Once you reach the line containing "e.itemFrom k = some m ↔" in the entries below, write out that line and each one after it down to the line containing "have key : ∀", exactly and with nothing added.

(Collected data)
-- Opening Marker --

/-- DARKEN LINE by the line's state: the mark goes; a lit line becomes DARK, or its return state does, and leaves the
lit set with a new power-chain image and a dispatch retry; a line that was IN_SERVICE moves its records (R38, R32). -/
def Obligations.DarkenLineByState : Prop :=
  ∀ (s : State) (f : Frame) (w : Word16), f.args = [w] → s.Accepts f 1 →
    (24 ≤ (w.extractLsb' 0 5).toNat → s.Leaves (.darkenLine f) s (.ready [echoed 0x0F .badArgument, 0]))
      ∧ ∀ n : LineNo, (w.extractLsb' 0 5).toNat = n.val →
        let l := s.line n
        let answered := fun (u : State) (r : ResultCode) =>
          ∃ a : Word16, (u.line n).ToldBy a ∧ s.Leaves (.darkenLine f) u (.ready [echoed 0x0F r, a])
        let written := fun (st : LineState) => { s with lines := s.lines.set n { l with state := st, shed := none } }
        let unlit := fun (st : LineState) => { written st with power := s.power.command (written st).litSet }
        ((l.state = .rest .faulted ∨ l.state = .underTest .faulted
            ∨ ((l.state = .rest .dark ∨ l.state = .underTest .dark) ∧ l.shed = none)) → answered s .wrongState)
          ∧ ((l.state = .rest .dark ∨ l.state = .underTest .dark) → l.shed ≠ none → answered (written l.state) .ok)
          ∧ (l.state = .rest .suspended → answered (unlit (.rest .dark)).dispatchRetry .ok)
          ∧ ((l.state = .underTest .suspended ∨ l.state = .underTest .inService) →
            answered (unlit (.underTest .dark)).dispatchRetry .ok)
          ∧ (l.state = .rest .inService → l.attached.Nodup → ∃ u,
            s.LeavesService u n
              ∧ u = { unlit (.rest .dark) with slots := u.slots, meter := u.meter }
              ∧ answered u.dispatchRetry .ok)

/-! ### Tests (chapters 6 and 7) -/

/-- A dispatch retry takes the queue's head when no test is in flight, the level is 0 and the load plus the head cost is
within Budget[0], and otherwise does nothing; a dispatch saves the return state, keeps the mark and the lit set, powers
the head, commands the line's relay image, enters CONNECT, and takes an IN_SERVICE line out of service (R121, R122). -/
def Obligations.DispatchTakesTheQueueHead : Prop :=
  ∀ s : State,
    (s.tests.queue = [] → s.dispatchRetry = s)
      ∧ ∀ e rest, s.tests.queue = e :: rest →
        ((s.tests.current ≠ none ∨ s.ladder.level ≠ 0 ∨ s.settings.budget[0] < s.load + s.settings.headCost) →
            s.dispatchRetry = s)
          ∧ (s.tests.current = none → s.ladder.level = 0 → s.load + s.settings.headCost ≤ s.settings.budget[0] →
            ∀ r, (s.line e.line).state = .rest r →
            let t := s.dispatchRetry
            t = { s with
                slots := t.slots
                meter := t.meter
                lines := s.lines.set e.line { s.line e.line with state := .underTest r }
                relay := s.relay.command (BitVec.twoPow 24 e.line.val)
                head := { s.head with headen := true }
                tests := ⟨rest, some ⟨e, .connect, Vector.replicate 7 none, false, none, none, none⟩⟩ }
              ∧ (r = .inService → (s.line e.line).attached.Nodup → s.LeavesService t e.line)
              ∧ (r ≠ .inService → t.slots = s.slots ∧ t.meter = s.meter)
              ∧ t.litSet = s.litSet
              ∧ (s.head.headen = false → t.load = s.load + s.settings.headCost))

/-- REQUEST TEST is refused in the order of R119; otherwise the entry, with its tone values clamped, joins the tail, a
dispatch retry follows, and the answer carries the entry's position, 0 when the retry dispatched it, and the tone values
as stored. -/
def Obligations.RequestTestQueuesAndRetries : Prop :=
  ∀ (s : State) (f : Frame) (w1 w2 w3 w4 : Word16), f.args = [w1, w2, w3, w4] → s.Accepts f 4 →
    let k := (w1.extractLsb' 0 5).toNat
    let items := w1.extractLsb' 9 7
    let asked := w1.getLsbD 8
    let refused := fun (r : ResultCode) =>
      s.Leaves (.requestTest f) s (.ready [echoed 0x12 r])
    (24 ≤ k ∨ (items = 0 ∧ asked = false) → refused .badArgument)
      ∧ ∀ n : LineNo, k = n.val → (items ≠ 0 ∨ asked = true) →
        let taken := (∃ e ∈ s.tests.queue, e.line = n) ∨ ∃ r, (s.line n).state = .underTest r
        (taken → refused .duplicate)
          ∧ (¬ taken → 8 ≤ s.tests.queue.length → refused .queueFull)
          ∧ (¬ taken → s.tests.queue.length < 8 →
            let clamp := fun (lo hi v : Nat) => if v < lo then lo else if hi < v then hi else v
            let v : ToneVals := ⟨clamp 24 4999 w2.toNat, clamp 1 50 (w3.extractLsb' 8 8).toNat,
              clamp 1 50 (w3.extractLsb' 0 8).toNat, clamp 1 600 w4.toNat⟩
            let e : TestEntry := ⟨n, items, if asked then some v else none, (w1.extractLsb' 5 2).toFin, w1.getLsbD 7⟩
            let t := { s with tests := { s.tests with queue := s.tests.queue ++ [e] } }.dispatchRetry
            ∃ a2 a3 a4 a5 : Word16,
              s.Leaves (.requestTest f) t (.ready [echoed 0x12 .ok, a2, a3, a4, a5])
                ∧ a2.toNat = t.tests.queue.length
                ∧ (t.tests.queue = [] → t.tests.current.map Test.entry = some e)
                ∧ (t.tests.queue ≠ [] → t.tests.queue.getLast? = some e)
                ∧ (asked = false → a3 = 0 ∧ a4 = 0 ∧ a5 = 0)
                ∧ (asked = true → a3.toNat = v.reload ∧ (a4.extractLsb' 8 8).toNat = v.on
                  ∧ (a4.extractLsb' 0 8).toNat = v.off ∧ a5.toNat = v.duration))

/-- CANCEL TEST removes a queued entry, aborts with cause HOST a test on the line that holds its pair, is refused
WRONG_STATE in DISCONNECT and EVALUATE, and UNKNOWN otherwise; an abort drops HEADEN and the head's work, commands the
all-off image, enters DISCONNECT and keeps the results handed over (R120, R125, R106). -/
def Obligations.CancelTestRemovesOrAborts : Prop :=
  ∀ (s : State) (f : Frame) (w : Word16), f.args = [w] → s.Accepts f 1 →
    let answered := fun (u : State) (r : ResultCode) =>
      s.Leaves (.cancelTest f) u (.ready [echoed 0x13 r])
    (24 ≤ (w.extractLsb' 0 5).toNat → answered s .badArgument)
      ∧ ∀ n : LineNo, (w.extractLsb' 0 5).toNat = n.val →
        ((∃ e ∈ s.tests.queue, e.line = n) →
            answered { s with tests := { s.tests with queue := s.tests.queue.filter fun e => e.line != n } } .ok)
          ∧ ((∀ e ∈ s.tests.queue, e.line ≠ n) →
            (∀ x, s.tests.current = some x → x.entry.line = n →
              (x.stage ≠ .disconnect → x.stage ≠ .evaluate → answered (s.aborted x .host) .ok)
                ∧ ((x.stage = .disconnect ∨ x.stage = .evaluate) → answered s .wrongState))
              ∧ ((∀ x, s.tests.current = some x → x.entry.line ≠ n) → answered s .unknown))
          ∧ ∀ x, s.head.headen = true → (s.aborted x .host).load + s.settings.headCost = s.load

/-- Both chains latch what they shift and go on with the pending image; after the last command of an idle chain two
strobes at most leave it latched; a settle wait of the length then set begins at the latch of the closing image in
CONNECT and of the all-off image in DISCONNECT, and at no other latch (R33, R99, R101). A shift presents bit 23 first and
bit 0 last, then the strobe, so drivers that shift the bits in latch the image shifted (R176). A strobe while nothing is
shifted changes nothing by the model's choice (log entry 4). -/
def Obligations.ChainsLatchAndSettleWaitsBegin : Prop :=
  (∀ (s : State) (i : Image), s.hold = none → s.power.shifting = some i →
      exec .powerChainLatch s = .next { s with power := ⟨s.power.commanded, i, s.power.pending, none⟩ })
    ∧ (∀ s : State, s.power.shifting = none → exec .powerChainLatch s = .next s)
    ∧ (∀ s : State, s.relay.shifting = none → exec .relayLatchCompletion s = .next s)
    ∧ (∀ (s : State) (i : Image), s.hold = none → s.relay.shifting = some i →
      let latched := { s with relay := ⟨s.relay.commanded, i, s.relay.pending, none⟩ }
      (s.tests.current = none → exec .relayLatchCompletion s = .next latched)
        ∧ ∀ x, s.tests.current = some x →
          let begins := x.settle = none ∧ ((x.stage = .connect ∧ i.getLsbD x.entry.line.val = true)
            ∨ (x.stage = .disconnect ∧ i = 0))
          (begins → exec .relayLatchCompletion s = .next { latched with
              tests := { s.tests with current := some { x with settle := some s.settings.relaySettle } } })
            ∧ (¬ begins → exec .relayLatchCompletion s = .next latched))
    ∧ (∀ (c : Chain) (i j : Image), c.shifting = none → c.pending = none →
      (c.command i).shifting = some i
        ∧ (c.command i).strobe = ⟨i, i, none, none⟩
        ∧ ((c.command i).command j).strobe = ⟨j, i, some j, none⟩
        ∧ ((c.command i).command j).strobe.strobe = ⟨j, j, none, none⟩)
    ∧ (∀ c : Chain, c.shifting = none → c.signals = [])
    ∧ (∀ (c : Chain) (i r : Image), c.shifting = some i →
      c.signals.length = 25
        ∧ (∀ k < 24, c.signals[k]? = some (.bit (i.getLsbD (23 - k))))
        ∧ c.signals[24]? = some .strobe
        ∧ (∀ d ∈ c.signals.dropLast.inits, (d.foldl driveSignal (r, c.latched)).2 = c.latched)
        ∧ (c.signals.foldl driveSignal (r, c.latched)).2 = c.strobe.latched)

-- Closing Marker --
-- Opening Marker --

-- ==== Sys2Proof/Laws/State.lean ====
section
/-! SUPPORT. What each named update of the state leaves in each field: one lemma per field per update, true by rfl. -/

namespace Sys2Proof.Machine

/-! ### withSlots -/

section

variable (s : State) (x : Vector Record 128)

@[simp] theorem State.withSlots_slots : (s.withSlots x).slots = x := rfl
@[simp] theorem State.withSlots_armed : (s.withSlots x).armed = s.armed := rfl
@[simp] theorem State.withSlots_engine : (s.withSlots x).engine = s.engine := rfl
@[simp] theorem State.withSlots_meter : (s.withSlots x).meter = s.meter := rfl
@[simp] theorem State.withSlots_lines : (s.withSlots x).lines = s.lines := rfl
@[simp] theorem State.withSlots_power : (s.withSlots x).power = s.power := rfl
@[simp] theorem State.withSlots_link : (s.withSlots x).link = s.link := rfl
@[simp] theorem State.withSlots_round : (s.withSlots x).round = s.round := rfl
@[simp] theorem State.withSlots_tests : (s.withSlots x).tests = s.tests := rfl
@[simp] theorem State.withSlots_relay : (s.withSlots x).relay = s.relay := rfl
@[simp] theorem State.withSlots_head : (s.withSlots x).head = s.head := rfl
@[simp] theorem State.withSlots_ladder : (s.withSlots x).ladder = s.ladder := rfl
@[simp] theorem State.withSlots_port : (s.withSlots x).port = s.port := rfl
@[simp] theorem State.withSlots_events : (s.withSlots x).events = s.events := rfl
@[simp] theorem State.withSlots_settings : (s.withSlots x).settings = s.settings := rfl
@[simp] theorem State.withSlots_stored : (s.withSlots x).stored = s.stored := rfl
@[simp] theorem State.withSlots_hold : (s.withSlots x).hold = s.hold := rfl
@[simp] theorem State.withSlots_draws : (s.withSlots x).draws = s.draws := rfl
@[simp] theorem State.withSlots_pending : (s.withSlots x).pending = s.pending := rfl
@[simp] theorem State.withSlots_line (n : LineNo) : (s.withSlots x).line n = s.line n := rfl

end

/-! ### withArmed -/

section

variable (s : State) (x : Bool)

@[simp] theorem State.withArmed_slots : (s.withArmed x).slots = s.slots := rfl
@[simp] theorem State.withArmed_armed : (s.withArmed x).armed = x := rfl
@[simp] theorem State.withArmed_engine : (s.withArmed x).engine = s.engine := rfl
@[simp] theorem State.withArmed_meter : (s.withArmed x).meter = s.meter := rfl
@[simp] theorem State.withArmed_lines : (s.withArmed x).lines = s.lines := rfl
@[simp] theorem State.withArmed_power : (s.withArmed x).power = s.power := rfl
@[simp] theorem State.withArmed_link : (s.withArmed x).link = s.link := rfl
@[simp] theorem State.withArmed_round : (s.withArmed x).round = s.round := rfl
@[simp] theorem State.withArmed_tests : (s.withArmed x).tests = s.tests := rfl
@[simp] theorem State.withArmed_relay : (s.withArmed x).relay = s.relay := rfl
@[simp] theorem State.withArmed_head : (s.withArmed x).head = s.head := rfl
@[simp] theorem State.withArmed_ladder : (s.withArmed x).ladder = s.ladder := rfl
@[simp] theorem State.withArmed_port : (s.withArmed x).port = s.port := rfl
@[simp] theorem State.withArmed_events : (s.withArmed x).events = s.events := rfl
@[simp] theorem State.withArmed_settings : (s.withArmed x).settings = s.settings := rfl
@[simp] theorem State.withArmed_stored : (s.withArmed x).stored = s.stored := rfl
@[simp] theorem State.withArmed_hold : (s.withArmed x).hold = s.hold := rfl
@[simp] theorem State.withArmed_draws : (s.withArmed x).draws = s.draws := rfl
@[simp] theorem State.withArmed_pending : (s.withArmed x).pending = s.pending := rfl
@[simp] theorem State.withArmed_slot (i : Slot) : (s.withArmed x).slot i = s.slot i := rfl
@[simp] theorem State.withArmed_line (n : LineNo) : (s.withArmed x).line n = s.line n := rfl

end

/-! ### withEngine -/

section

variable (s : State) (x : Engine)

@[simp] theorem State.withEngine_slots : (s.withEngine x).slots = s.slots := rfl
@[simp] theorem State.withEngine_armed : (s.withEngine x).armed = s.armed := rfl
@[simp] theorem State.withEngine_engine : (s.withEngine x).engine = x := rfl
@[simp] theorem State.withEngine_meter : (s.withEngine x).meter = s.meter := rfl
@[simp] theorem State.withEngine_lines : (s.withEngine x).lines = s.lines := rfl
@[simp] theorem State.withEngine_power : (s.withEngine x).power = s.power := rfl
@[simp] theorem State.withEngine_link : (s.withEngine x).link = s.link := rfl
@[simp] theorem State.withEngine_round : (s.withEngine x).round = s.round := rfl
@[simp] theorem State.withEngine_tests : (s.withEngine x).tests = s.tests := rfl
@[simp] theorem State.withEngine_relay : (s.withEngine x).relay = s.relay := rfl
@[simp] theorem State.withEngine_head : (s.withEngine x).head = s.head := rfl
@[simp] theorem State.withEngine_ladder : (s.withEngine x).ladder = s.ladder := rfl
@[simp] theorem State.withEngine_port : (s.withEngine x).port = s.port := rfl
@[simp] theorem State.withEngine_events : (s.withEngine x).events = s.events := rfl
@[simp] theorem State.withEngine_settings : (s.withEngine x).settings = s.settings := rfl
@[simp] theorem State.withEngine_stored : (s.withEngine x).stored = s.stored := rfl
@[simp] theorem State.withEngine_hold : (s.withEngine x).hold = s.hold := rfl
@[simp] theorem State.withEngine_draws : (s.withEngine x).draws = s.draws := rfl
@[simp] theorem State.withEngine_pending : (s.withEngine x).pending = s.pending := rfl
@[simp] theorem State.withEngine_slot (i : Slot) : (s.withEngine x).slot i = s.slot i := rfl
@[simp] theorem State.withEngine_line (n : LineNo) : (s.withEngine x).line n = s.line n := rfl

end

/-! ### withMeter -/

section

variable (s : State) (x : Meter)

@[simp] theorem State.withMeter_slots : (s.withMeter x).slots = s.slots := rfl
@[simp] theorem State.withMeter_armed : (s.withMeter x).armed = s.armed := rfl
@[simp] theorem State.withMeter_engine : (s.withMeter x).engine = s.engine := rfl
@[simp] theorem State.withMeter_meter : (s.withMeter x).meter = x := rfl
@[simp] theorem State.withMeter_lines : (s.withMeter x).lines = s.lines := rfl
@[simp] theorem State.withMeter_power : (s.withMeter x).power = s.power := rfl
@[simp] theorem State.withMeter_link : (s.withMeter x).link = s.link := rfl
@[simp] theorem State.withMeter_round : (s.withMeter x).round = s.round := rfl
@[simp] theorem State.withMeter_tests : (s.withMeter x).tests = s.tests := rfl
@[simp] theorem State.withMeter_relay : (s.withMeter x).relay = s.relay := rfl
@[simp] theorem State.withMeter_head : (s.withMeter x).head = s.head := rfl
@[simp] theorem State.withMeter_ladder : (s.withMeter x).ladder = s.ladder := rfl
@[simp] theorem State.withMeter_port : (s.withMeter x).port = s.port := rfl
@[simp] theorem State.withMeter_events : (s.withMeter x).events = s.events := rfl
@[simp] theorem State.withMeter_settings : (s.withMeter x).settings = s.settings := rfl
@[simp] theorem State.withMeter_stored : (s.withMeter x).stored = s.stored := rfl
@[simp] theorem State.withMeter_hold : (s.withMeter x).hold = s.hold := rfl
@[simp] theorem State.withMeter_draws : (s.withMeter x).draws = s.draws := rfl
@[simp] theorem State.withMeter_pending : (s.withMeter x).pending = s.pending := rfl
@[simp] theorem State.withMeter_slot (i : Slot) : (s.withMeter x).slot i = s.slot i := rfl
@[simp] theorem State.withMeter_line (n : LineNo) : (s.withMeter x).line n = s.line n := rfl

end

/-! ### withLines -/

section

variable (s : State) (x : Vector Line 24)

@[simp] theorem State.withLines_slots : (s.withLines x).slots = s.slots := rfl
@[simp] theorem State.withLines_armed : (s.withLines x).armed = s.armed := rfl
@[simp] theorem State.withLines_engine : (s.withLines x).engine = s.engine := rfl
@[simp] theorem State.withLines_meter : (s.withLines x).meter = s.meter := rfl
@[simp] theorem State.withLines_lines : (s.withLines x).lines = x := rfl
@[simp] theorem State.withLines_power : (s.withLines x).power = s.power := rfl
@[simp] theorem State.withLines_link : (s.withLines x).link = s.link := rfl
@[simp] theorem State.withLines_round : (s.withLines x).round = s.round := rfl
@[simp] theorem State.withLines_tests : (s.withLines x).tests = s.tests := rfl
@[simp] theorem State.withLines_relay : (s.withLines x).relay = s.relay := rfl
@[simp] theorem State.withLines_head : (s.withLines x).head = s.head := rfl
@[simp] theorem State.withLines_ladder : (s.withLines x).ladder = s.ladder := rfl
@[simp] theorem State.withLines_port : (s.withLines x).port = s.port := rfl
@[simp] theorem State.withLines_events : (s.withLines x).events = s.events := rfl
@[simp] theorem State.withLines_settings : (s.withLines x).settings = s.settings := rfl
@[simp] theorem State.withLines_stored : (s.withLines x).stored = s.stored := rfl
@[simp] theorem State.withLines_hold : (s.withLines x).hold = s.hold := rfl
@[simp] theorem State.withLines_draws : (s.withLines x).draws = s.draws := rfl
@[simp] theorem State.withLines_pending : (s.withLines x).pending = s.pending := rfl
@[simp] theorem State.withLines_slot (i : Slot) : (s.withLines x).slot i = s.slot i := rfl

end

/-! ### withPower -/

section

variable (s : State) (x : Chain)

-- Closing Marker --
-- Opening Marker --

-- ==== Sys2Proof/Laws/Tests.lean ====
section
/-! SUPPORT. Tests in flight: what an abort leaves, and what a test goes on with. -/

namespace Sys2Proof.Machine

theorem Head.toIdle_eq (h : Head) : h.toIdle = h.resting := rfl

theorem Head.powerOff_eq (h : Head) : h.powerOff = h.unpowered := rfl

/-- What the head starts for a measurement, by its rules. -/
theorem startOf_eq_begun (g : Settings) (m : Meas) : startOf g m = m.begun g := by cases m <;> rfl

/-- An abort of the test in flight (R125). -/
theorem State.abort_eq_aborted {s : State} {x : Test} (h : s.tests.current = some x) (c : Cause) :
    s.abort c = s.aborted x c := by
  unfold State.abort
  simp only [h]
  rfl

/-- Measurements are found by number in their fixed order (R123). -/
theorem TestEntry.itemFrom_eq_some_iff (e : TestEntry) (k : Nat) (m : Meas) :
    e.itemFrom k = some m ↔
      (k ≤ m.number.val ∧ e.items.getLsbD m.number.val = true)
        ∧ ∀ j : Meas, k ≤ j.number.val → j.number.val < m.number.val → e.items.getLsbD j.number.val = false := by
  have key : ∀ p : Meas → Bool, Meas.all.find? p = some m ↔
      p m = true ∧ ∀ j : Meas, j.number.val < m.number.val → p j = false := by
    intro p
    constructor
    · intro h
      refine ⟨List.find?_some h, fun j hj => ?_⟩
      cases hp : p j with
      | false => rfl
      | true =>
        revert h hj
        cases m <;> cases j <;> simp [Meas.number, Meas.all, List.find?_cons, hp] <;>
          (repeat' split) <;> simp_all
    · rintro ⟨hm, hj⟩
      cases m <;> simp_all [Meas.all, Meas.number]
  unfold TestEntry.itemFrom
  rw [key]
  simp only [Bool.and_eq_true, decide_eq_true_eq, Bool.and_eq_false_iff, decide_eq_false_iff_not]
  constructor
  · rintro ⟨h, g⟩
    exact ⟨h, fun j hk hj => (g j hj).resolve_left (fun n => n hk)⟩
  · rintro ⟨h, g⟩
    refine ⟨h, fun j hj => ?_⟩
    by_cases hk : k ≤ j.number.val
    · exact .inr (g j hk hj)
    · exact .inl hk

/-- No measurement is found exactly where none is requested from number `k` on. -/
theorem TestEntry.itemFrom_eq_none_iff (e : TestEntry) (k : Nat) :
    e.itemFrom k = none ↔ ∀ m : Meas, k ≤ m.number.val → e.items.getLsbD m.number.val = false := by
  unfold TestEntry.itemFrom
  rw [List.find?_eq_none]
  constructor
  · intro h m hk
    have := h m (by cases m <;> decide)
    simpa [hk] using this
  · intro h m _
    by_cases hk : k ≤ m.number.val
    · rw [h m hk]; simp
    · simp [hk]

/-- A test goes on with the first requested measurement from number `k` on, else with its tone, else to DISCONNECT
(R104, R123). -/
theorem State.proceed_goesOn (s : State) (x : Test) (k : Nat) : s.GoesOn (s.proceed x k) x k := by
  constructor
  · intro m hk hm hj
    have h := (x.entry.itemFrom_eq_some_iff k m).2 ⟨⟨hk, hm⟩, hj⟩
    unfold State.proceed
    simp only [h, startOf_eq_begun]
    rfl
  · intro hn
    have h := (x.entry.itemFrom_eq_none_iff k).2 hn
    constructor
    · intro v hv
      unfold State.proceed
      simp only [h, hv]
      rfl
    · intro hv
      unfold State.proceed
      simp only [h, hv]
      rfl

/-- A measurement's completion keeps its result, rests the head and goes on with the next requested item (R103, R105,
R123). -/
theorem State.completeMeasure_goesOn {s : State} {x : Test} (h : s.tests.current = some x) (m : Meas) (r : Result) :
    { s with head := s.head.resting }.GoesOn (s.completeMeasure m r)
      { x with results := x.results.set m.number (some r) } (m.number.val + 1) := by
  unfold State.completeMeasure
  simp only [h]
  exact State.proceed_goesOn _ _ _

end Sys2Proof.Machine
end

-- Closing Marker --

YOUR RESPONSE>
    e.itemFrom k = some m ↔
      (k ≤ m.number.val ∧ e.items.getLsbD m.number.val = true)
        ∧ ∀ j : Meas, k ≤ j.number.val → j.number.val < m.number.val → e.items.getLsbD j.number.val = false := by
  have key : ∀ p : Meas → Bool, Meas.all.find? p = some m ↔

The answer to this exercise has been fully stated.